To do: With the entries below as the source, tally the lines that contain the string "referencesInBand" and give the number only.
┄┄┄┄┄┄┄┄┄┄┄┄┄┄┄┄┄┄┄┄
-- ==== Sys2Proof/Machine/Scans.lean ====
section
/-! DEFINITION. The front end and the hazard evaluator (chapter 1), with the chain supervision that
reads the same scan (R153 to R155), and their commands. -/

namespace Sys2Proof.Machine

/-! ## Heads -/

/-- Default thresholds (R8). -/
def defaultThresholds : HeadKind → Thresholds
  | .smoke => ⟨12, 24, 40⟩
  | .heat => ⟨600, 700, 40⟩

/-- The order R8 requires of a head's thresholds. -/
def thresholdsOrdered (k : HeadKind) (t : Thresholds) : Bool :=
  match k with
  | .smoke => 5 ≤ t.one && t.one < t.two && t.two < t.three && t.three ≤ 255
  | .heat => t.one < t.two && t.two ≤ 1023 && 8 ≤ t.three && t.three ≤ 255

/-- A head record at its reset values (R24). -/
def Head.fresh (k : HeadKind) (t : Thresholds) (refused : Bool) : Head :=
  { kind := k, thresholds := t, refused := refused, level := .clear, confirm := 0, fireWorthy := false
    graded := false, excess := 0, temperature := 0, rise := 0, baseline := none, updates := 0
    dirty := false, window := [], fault := false, badRun := 0, goodRun := 0 }

/-- A smoke head's reading: lit less dark, 0 when negative (R9). -/
def smokeReading (r : HeadReading) : Nat := r.second.toNat - r.first.toNat

/-- A smoke head's excess above its baseline; 0 in the scan that seeds it (R9). -/
def excessOf (baseline : Option Nat) (v : Nat) : Nat :=
  match baseline with
  | some b => v - b / 64
  | none => 0

/-- A heat head's rise (R13). -/
def riseOf (window : List Nat) (t : Nat) : Nat :=
  if window.length = Config.windowLimit then t - window.headD 0 else 0

/-- A reading joins a heat window, the oldest leaving a full one (R13). -/
def joinWindow (t : Nat) (window : List Nat) : List Nat :=
  (if window.length < Config.windowLimit then window else window.tail) ++ [t]

/-- The scan shows a Fire reading of the head (R16). -/
def fireWorthyAt (k : HeadKind) (t : Thresholds) (excess temperature rise : Nat) : Bool :=
  match k with
  | .smoke => t.three ≤ excess
  | .heat => t.two ≤ temperature || t.three ≤ rise

/-- The reading is bad: low (Smoke, R12), or out of range (Heat, R14). -/
def badReading (k : HeadKind) (r : HeadReading) : Bool :=
  match k with
  | .smoke => smokeReading r < Config.lowSmoke
  | .heat => r.first.toNat == 0 || r.first.toNat == 1023

/-- Bad readings running that put a head in Fault (R12, R14). -/
def faultRun : HeadKind → Nat
  | .smoke => Config.lowSmokeRun
  | .heat => Config.heatFaultRun

/-- The head enters Fault (R12, R14): frozen, its confirm count 0 and a heat window empty. -/
def Head.enterFault (h : Head) : Head :=
  { h with fault := true, confirm := 0, badRun := 0, goodRun := 0
           window := match h.kind with | .heat => [] | .smoke => h.window }

/-- The fault check of a head's step (R12, R14). -/
def Head.checkFault (r : HeadReading) (h : Head) : Head :=
  let bad := badReading h.kind r
  if h.fault then
    if bad then { h with goodRun := 0 }
    else if h.goodRun + 1 < Config.recoveryRun then { h with goodRun := h.goodRun + 1 }
    else { h with fault := false, confirm := 0, badRun := 0, goodRun := 0 }
  else if bad then
    if h.badRun + 1 < faultRun h.kind then { h with badRun := h.badRun + 1 } else h.enterFault
  else { h with badRun := 0 }

/-- The grading of a healthy head (R16, R17) with its last graded values (R9, R13). -/
def Head.grade (required : Nat) (r : HeadReading) (h : Head) : Head :=
  let x := match h.kind with | .smoke => excessOf h.baseline (smokeReading r) | .heat => 0
  let t := match h.kind with | .smoke => 0 | .heat => r.first.toNat
  let d := match h.kind with | .smoke => 0 | .heat => riseOf h.window t
  let worthy := fireWorthyAt h.kind h.thresholds x t d
  let confirm := if worthy then min (h.confirm + 1) required else 0
  let e := entryLevel h.kind h.thresholds (decide (required ≤ confirm)) x t d
  let hold := holdLevel h.kind h.thresholds x t d
  { h with
    graded := true, excess := x, temperature := t, rise := d, fireWorthy := worthy, confirm := confirm
    level := if h.level = .fire then .fire else e.higher (h.level.lower hold) }

/-- The Dirty check that follows a seeding or an update (R11). -/
def Head.checkDirty (h : Head) : Head :=
  { h with dirty := decide (Config.dirtyAbove < (h.baseline.getD 0) / 64) }

/-- One update of a baseline toward a reading, the quotient truncated toward zero (R10). -/
def updatedBaseline (b v : Nat) : Nat := ((b : Int) + ((v : Int) * 64 - b).tdiv 64).toNat

/-- The maintenance that follows a grading (R10, R11, R13, R15). -/
def Head.maintain (r : HeadReading) (h : Head) : Head :=
  match h.kind with
  | .heat => { h with window := joinWindow r.first.toNat h.window }
  | .smoke =>
    match h.baseline with
    | none => Head.checkDirty { h with baseline := some (smokeReading r * 64), updates := 0 }
    | some b =>
      if h.updates + 1 < Config.updateEvery then { h with updates := h.updates + 1 }
      else if h.level = .clear then
        Head.checkDirty { h with baseline := some (updatedBaseline b (smokeReading r)), updates := 0 }
      else { h with updates := 0 }

/-- A head's whole step (R15). -/
def Head.step (required : Nat) (r : HeadReading) (h : Head) : Head :=
  let h := h.checkFault r
  if h.fault then h else (h.grade required r).maintain r

def State.setHead (s : State) (k : Fin 4) (h : Head) : State :=
  s.setHazard { s.hazard with heads := s.hazard.heads.set k (some h) }

/-- What a head's step asks of other blocks, in the step's order (R11, R12, R14, R18); the Dirty call before
the bulletin by log entry 46. -/
def headRequests (k : Fin 4) (old new : Head) (s : State) : State :=
  let s := if new.fault && !old.fault then requestCall (.headFault k) s else s
  let s := if new.level == .fire && old.level != .fire then requestCall (.head k) s else s
  let s := if new.dirty && !old.dirty then requestCall (.headDirty k) s else s
  if new.dirty != old.dirty then queueBulletin s else s

/-- Head `k` of the head set takes its step (R15). -/
def stepHead (readings : Four HeadReading) (s : State) (k : Fin 4) : State :=
  match s.hazard.heads.get k with
  | some h =>
    let new := h.step (confirmRequired s.control.posture) (readings.get k)
    headRequests k h new (s.setHead k new)
  | none => s

/-! ## The head set (R7) -/

/-- The head set follows the presence senses: before the load and under the fallback profile (R7). -/
def followsPresence (s : State) : Bool := s.loader.state != .loaded

/-- A head position under its presence sense (R7). -/
def headByPresence (present : Bool) (old : Option Head) : Option Head :=
  if present then some (old.getD (Head.fresh .smoke (defaultThresholds .smoke) false)) else none

/-- A head position when the profile loads (R7, R8). A carried Heat head has no graded reading until it is
graded: the model's choice, log entry 45. A carried Smoke head has the profile's thresholds from here, where R7
has it run on them from its next grading: an accepted Restore between the two (R23) computes E with the
profile's, the model's choice, log entry 50. -/
def headByProfile (cfg : Option HeadConfig) (old : Option Head) : Option Head :=
  cfg.map (fun c =>
    let ok := thresholdsOrdered c.kind c.thresholds
    let t := if ok then c.thresholds else defaultThresholds c.kind
    let start := Head.fresh c.kind t (!ok)
    match old, c.kind with
    | some h, .smoke => { h with kind := .smoke, thresholds := t, refused := !ok }
    | some h, .heat => { start with level := h.level, fireWorthy := h.fireWorthy }
    | none, _ => start)

/-- A head at Fire left the head set (R7, R19). -/
def fireRemoved (old new : Four (Option Head)) : Bool :=
  allFour.any (fun k =>
    (new.get k).isNone && (match old.get k with | some h => h.level == .fire | none => false))

/-- The head set changes: a Fire head that leaves it sets the manual Fire latch; a change of the Dirty
indications queues a bulletin; zone hazard and Blind are re-evaluated (R7, R19, R20, R21). -/
def changeHeads (new : Four (Option Head)) (s : State) : State :=
  let old := s.hazard
  let s :=
    s.setHazard { s.hazard with heads := new, manualFire := s.hazard.manualFire || fireRemoved old.heads new }
  let s := if dirtyHeads s.hazard = dirtyHeads old then s else queueBulletin s
  evaluateBlind (recomputeZone s)

/-! ## Scans (R1 to R6) -/

/-- The sequencer begins a scan: the interval timer restarts, and what the strip showed before is of no more use
(R1, R153). -/
def beginScan (warmUp : Bool) (s : State) : State :=
  (s.setFront
    { s.front with scan := some { warmUp := warmUp, void := false }, scanHeld := false, interval := true }).setLamp
    { s.lamp with turns := [] }

/-- A scan starts, and its head set is fixed (R1, R7). -/
def startScan (warmUp : Bool) (present : BitVec 4) (s : State) : State :=
  let s := beginScan warmUp s
  if followsPresence s then
    changeHeads (Four.tabulate (fun k => headByPresence (present.getLsbD k.val) (s.hazard.heads.get k))) s
  else s

/-- The references are in band (R4). -/
def referencesInBand (r : ScanReadings) : Bool := 960 ≤ r.refh.toNat && r.refl.toNat ≤ 63

/-- Front-end fault sets (R5): heads are frozen by it, Blind sets, the call is asked for, one bulletin is
queued, in this order by log entry 46. -/
def setFrontEndFault (s : State) : State :=
  let s := s.setFront { s.front with fault := true }
  let s := s.setHazard { s.hazard with blind := true }
  recomputeZone (queueBulletin (requestCall .frontEnd s))

/-- An invalid scan (R4, R5). -/
def takeInvalidScan (s : State) : State :=
  let run := min (s.front.invalidRun + 1) Config.invalidLimit
  let s := countInvalidScan (s.setFront { s.front with invalidRun := run })
  if run = Config.invalidLimit ∧ s.front.fault = false then setFrontEndFault s else s

/-- Front-end fault clears at the first valid scan: Blind is re-evaluated and one bulletin queued (R6), captured
with the heads as they stand before their steps: the model's choice, log entry 14. -/
def clearFrontEndFault (s : State) : State :=
  if s.front.fault then
    let s := s.setFront { s.front with fault := false }
    queueBulletin (s.setHazard { s.hazard with blind := blindOf false s.hazard.heads })
  else s

/-- The last raw readings take a valid scan's: every head of the set, the references and the chains (R2). -/
def storeRaw (r : ScanReadings) (s : State) : State :=
  let heads := Four.tabulate (fun k =>
    match s.hazard.heads.get k with
    | some h => (match h.kind with | .smoke => r.heads.get k | .heat => ⟨(r.heads.get k).first, 0⟩)
    | none => s.front.lastRaw.heads.get k)
  s.setFront
    { s.front with
      lastRaw := { refh := r.refh, refl := r.refl, heads := heads, isg := r.isg, isa := r.isa, isb := r.isb } }

/-! ## Chain supervision (R153 to R155) -/

/-- A chain takes one reading; a dark one is passed over (R153, R154, R155). -/
def Chain.take (reading : Nat) (dark : Bool) (c : Chain) : Chain :=
  if dark then c
  else if c.fault then
    if reading < Config.chainFloor then { c with recovery := 0 }
    else if c.recovery + 1 < Config.chainRun then { c with recovery := c.recovery + 1 }
    else { fault := false, lowRun := 0, recovery := 0 }
  else if reading < Config.chainFloor then
    if c.lowRun + 1 < Config.chainRun then { c with lowRun := c.lowRun + 1 }
    else { fault := true, lowRun := 0, recovery := 0 }
  else { c with lowRun := 0 }

/-- A chain's fault state after its reading: a Fault call when it enters, a bulletin at either change (R154,
R155), in this order by log entry 46. -/
def chainRequests (src : Source) (old new : Chain) (s : State) : State :=
  let s := if new.fault && !old.fault then requestCall src s else s
  if new.fault != old.fault then queueBulletin s else s

/-- The driver takes the three chain currents of a valid scan, each strip reading with the mark of what the
strip showed at its conversion (R2, R153 to R155; log entry 19). The sign goes first, then chain A, then
chain B: the model's choice, log entry 46. -/
def takeChains (shown : Lamp) (r : ScanReadings) (s : State) : State :=
  let sign := s.lamp.sign
  let a := s.lamp.chainA
  let b := s.lamp.chainB
  let s := s.setLamp { s.lamp with sign := sign.take r.isg.toNat false }
  let s := chainRequests .chainSign sign s.lamp.sign s
  let s := s.setLamp { s.lamp with chainA := a.take r.isa.toNat (shown.showBefore r.sinceA).darkA }
  let s := chainRequests .chainA a s.lamp.chainA s
  let s := s.setLamp { s.lamp with chainB := b.take r.isb.toNat (shown.showBefore r.sinceB).darkB }
  chainRequests .chainB b s.lamp.chainB s

/-! ## A scan's result -/

/-- A valid scan (R2, R4, R6, R15): the fault clears, the heads take their steps in ascending order, the
zone hazard and Blind are re-evaluated once, and the driver takes the chain currents, converted under the
lamps as they stood before the scan's result. R6's own re-evaluation of Blind and its bulletin come before the
heads' steps: the model's choice, log entry 14. -/
def takeValidScan (r : ScanReadings) (s : State) : State :=
  let shown := s.lamp
  let s := s.setFront { s.front with invalidRun := 0 }
  let s := storeRaw r (clearFrontEndFault s)
  let s := allFour.foldl (stepHead r.heads) s
  takeChains shown r (evaluateBlind (recomputeZone s))

/-- A completed scan's result (R2, R3, R4, R7): warm-up and a scan that the load overtook are discarded
whole. -/
def takeResult (scan : Scan) (r : ScanReadings) (s : State) : State :=
  if scan.warmUp || scan.void then s
  else if referencesInBand r then takeValidScan r s
  else takeInvalidScan s

/-- A scan completes; one that was held starts (R1, R2). -/
def takeScan (r : ScanReadings) (present : BitVec 4) (s : State) : State :=
  match s.front.scan with
  | some scan =>
    let held := s.front.scanHeld
    let s := takeResult scan r (s.setFront { s.front with scan := none, scanHeld := false })
    if held then startScan false present s else s
  | none => s

/-- SCAN_RESULT. -/
def execScanResult (r : ScanReadings) (present : BitVec 4) (s : State) : Host.Outcome State Fault Refusal :=
  whileRunning (takeScan r present) s

/-- The scan interval expires: a scan starts, or is held until the current one completes (R1). -/
def takeInterval (present : BitVec 4) (s : State) : State :=
  if s.front.scan.isSome then s.setFront { s.front with scanHeld := true }
  else startScan false present s

/-- SCAN_INTERVAL_EXPIRY. -/
def execScanIntervalExpiry (present : BitVec 4) (s : State) : Host.Outcome State Fault Refusal :=
  whileRunning (takeInterval present) s

end Sys2Proof.Machine
end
┄┄┄┄┄┄┄┄┄┄┄┄┄┄┄┄┄┄┄┄
Result: 2